Other 15-Gallon Options
Frequently Asked Questions
How long will the 15 Gallon 57 Degree Cone Bottom Inductor Tank last?
As a process vessel, this inductor's life depends mostly on the chemistries it handles and how well it is cleaned between batches rather than on calendar years. Kept within its 1.5 SG rating, cleaned per chemical guidance, and supported correctly on its stand, the seamless rotomolded wall holds up for many years; aggressive or incompatible chemicals are what shorten it, not age.
What chemicals can I store in this tank?
It is rated to 1.5 specific gravity, so it handles the heavier mixed chemistries typical of induction work up to 12.5 pounds per gallon — but you must confirm each specific chemical against a polyethylene compatibility chart before running it. Keep all fuels, solvents, and flammable liquids away from it. This is a chemical-mixing tank, not a potable-water vessel.
Does this tank come with a warranty?
Yes — the manufacturer's warranty stands behind it for material and workmanship defects in normal use. That covers factory faults, not damage from incompatible chemicals, exceeding the 1.5 SG rating, supporting the tank on its cone tip, or impact. Tuck the receipt away — it is what a warranty claim will require.

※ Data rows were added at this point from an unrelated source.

theorem test_decodes_msb :
    decode ([0x24, 0x80, 0x00, 0x00] ++ [0xAA]) = .command (.msb 0x80) [0xAA] := by decide

theorem test_decodes_rocker :
    decode ([0x25, 0x01, 0x00, 0x00] ++ [0xAA]) = .command (.rocker 0x01) [0xAA] := by decide

theorem test_decodes_action :
    decode ([0x26, 0x30, 0x00, 0x00] ++ [0xAA]) = .command (.action 0x30) [0xAA] := by decide

theorem test_decodes_cmdkind :
    decode ([0x27, 0x02, 0x00, 0x00] ++ [0xAA]) = .command (.cmdkind 0x02) [0xAA] := by decide

theorem test_decodes_dimtime :
    decode ([0x28, 0x82, 0x00, 0x00] ++ [0xAA]) = .command (.dimtime 0x82) [0xAA] := by decide

theorem test_decodes_telegram :
    decode ([0x30, 0x00, 0x00, 0x00, 0x00, 0x00, 0x00, 0x02, 0x55, 0x00] ++ [0xAA]) =
      .command (.telegram [0x55, 0x00]) [0xAA] := by decide

theorem test_decodes_detect :
    decode ([0x31, 0x00, 0x00, 0x00, 0x00, 0x00, 0x00, 0x02, 0x55, 0x00] ++ [0xAA]) =
      .command (.detect [0x55, 0x00]) [0xAA] := by decide

theorem test_decodes_decode :
    decode ([0x32, 0x01, 0x00, 0x00, 0x00, 0x00, 0x00, 0x02, 0x55, 0x00] ++ [0xAA]) =
      .command (.decode 0x01 [0x55, 0x00]) [0xAA] := by decide

theorem test_decodes_pktclass :
    decode ([0x33, 0x00, 0x00, 0x00, 0x00, 0x00, 0x00, 0x08, 0x55, 0x00, 0x01, 0x00, 0x02, 0x65, 0x00, 0x00] ++ [0xAA]) =
      .command (.pktclass packetResponse) [0xAA] := by decide

/-- A length word with bytes in every place: 0x00000102 stream bytes are 258 (R44, R82). -/
theorem test_length_word_order :
    decode ([0x10, 0x00, 0x00, 0x00, 0x00, 0x00, 0x01, 0x02] ++ List.replicate 258 7 ++ [0xAA]) =
      .command (.crc8 (List.replicate 258 7)) [0xAA] := by decide +kernel

theorem test_table_word :
    decodeTableWord 32 0x21300506 = some (.getbits 0x30 0x05 0x06) ∧ decodeTableWord 32 0x01000000 = some (.adddata []) ∧
      decodeTableWord 32 0x05000000 = none ∧ decodeTableWord 32 0x10000001 = none := by decide +kernel

theorem test_withFetchWord_runs :
    responseOf (step (State.reset.withFetchWord 32 0x28820000)) = some (.seconds 180) := by decide +kernel

/-! ### One step of each command (95_test_vectors.md part 2) -/

theorem test_adddata_appends :
    after (exec (.adddata [0x01, 0x00]) (holding [0x55, 0x00] [])) =
      some { State.reset with buf := [0x55, 0x00, 0x01, 0x00], answer := some (.response .ack) } := by decide +kernel

theorem test_adddata_overflows :
    after (exec (.adddata [0x01, 0x02, 0x03, 0x04, 0x05]) { State.reset with config := { bufCap := some 4 } }) =
      some { State.reset with config := { bufCap := some 4 }, faulted := true
                              answer := some (.faulted (.bufferOverflow 0x01000000 5 0)) } := by decide +kernel

/-- Rows F1 to F13 of the framer's vectors. -/
theorem test_parse_vectors_search :
    parseBuffer [0x00, 0x11, 0x55, 0x00, 0x01, 0x00, 0x02, 0x65, 0x00, 0x00] =
      ([[0x55, 0x00, 0x01, 0x00, 0x02, 0x65, 0x00, 0x00]], []) ∧
    parseBuffer [0x00, 0x11, 0x22] =
      ([], [0x00, 0x11, 0x22]) ∧
    parseBuffer [0x01, 0x02, 0x03, 0x04, 0x05, 0x06] =
      ([], []) ∧
    parseBuffer [0x55, 0x00, 0x01, 0x00, 0x02, 0x65] =
      ([], [0x55, 0x00, 0x01, 0x00, 0x02, 0x65]) ∧
    parseBuffer [0x55, 0x00, 0x01, 0x00, 0x02, 0x66, 0x00, 0x00] =
      ([], []) ∧
    parseBuffer [0x55, 0x00, 0x01, 0x00, 0x02, 0x65, 0x00, 0x01] =
      ([], []) := by decide +kernel

/-- The later rows. -/
theorem test_parse_vectors_frames :
    parseBuffer [0x55, 0x00, 0x00, 0x00, 0x05, 0x1B, 0x00] =
      ([[0x55, 0x00, 0x00, 0x00, 0x05, 0x1B, 0x00]], []) ∧
    parseBuffer [0x55, 0x00, 0x00, 0x00, 0x05, 0x1B, 0x01] =
      ([], []) ∧
    parseBuffer [0x55, 0x55, 0x00, 0x01, 0x00, 0x02, 0x65, 0x00, 0x00] =
      ([[0x55, 0x00, 0x01, 0x00, 0x02, 0x65, 0x00, 0x00]], []) ∧
    parseBuffer [0x11, 0x22, 0x33, 0x44, 0x55, 0x00, 0x01] =
      ([], [0x55, 0x00, 0x01]) ∧
    parseBuffer [0x55, 0x00, 0x01, 0x00, 0x02, 0x65, 0x55, 0xAC, 0x55, 0x00, 0x02, 0x01, 0x04, 0xDF, 0x55, 0x55, 0x55, 0x05] =
      ([[0x55, 0x00, 0x01, 0x00, 0x02, 0x65, 0x55, 0xAC], [0x55, 0x00, 0x02, 0x01, 0x04, 0xDF, 0x55, 0x55, 0x55, 0x05]], []) := by decide +kernel

/-- R9: a result capacity the packets fit changes nothing; one they exceed leaves the same buffer. -/
theorem test_parse_result_capacity :
    responseOf (exec .parse { holding packetResponse [] with config := { bufCap := none, resultCap := some 1 } }) =
      some (.packets [packetResponse]) ∧
    bufOf (exec .parse { holding (packetResponse ++ [1]) [] with config := { bufCap := none, resultCap := some 0 } }) =
      some [1] := by decide +kernel

theorem test_clrbuf :
    after (exec .clrbuf { State.reset with buf := [0x55, 0x00, 0x07], refused := true }) =
      some { State.reset with refused := true, answer := some (.response .ack) } := by decide +kernel

theorem test_bufsize : responseOf (exec .bufsize (holding [0x55, 0x00, 0x01] [])) = some (.size 3) := by decide +kernel

theorem test_crc8_check_value : responseOf (exec (.crc8 [0x31, 0x32, 0x33, 0x34, 0x35, 0x36, 0x37, 0x38, 0x39]) State.reset) = some (.u8 0xF4) := by decide +kernel

theorem test_crc8_header : responseOf (exec (.crc8 [0x00, 0x07, 0x07, 0x01]) State.reset) = some (.u8 0x7A) := by decide +kernel

theorem test_crcvfy_true : responseOf (exec (.crcvfy 0x7A [0x00, 0x07, 0x07, 0x01]) State.reset) = some (.bool true) := by decide +kernel

theorem test_crcvfy_false : responseOf (exec (.crcvfy 0xAD [0x55]) State.reset) = some (.bool false) := by decide +kernel

/-- The single-byte table of the checksum's vectors, 00 to 0F. -/
theorem test_crc8_table :
    (List.range 16).map (fun n => crc8 [BitVec.ofNat 8 n]) =
      [0x00, 0x07, 0x0E, 0x09, 0x1C, 0x1B, 0x12, 0x15, 0x38, 0x3F, 0x36, 0x31, 0x24, 0x23, 0x2A, 0x2D] := by
  decide +kernel

theorem test_getbit : responseOf (exec (.getbit 0x20 5) State.reset) = some (.u8 1) := by decide +kernel

theorem test_getbit_refused :
    after (step (sent [0x20, 0x20, 0x08, 0x00])) =
      some { State.reset with refused := true, answer := some (.refused (.operandRange 0x20200800)) } := by
  decide +kernel

theorem test_getbits_order : responseOf (exec (.getbits 0x60 5 6) State.reset) = some (.u8 3) := by decide +kernel

theorem test_getbits_whole : responseOf (exec (.getbits 0xA5 0 7) State.reset) = some (.u8 0xA5) := by decide +kernel
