-- ==== Sys2Proof/Machine/Markers.lean ====
section
/-! DEFINITION. The standalone, rejected and skipped markers and the window that is no marker (40_segment_parser.md R123
to R127, R140). The window `MK` and the source position have moved on when a meaning runs: the fetch does that. -/

namespace Sys2Proof.Machine

/-- `TEM`: no operation (R127). -/
def execTem (s : State) : Host.Outcome State Fault Refusal := .next s

/-- `SOI`: no operation (R127). -/
def execSoi (s : State) : Host.Outcome State Fault Refusal := .next s

/-- `RSTn`: restart; the number is not used (R124). -/
def execRst (_n : BitVec 3) (s : State) : Host.Outcome State Fault Refusal :=
  Res.outcome (if s.scanOk then .ok (restart s) else .fatal .sequence s)

/-- `EOI` seen by the parser: units are missing (R125). -/
def execEoi (s : State) : Host.Outcome State Fault Refusal := Res.outcome (.fatal .truncated s)

/-- `SOF2`: rejected outright (R123). -/
def execSof2 (s : State) : Host.Outcome State Fault Refusal := Res.outcome (.fatal .progressive s)

/-- `NONMARKER`: no operation (R140). -/
def execNonmarker (_w : Half) (s : State) : Host.Outcome State Fault Refusal := .next s

/-- `SKIP`: after the length field, the next `L` − 2 source bytes are to be discarded (R121, R126). -/
def skipSegment (len : Half) (s : State) : Res :=
  if len.toNat < 2 then .fatal .segmentLength s
  else .ok { s with segLen := len - 2, skipCnt := len.toNat - 2, pstate := .marker }

/-- `SKIP` 0xFFC1 (R126). -/
def execSkipC1 (len : Half) (s : State) : Host.Outcome State Fault Refusal := Res.outcome (skipSegment len s)

/-- `SKIP` 0xFFC3 (R126). -/
def execSkipC3 (len : Half) (s : State) : Host.Outcome State Fault Refusal := Res.outcome (skipSegment len s)

/-- `SKIP` 0xFFC5 (R126). -/
def execSkipC5 (len : Half) (s : State) : Host.Outcome State Fault Refusal := Res.outcome (skipSegment len s)

/-- `SKIP` 0xFFC6, 0xFFC7 (R126). -/
def execSkipC6 (_n : BitVec 1) (len : Half) (s : State) : Host.Outcome State Fault Refusal :=
  Res.outcome (skipSegment len s)

/-- `SKIP` 0xFFC8 to 0xFFCF (R126). -/
def execSkipC8 (_n : BitVec 3) (len : Half) (s : State) : Host.Outcome State Fault Refusal :=
  Res.outcome (skipSegment len s)

/-- `SKIP` 0xFFDC (R126). -/
def execSkipDC (len : Half) (s : State) : Host.Outcome State Fault Refusal := Res.outcome (skipSegment len s)

/-- `SKIP` 0xFFDE, 0xFFDF (R126). -/
def execSkipDE (_n : BitVec 1) (len : Half) (s : State) : Host.Outcome State Fault Refusal :=
  Res.outcome (skipSegment len s)

/-- `SKIP` 0xFFE0 to 0xFFEF (R126). -/
def execSkipE0 (_n : BitVec 4) (len : Half) (s : State) : Host.Outcome State Fault Refusal :=
  Res.outcome (skipSegment len s)

/-- `SKIP` 0xFFF0 to 0xFFF7 (R126). -/
def execSkipF0 (_n : BitVec 3) (len : Half) (s : State) : Host.Outcome State Fault Refusal :=
  Res.outcome (skipSegment len s)

/-- `SKIP` 0xFFF8 to 0xFFFB (R126). -/
def execSkipF8 (_n : BitVec 2) (len : Half) (s : State) : Host.Outcome State Fault Refusal :=
  Res.outcome (skipSegment len s)

/-- `SKIP` 0xFFFC, 0xFFFD (R126). -/
def execSkipFC (_n : BitVec 1) (len : Half) (s : State) : Host.Outcome State Fault Refusal :=
  Res.outcome (skipSegment len s)

/-- `SKIP` 0xFFFE (R126). -/
def execSkipFE (len : Half) (s : State) : Host.Outcome State Fault Refusal := Res.outcome (skipSegment len s)

end Sys2Proof.Machine
end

Can I install this tank underground?
No. A cone-bottom inductor cannot be buried — it has no flat base and is designed to hang in a stand for mixing and discharge, not to resist soil load. It is strictly an above-ground process vessel; for any storage role at all, a flat-bottom or underground tank is the correct choice.
Buying Considerations
Match this to your process, not your storage needs: confirm a level bench, cart, or skid rated for a full 15-gallon batch, verify the stand carries the cone by its rim and skirt, and plan the bottom-outlet plumbing and venting for the specific chemistry you will run. Pick the cone tank only if you are mixing or inducting — for plain storage, a flat-bottom tank costs less and sits on the floor.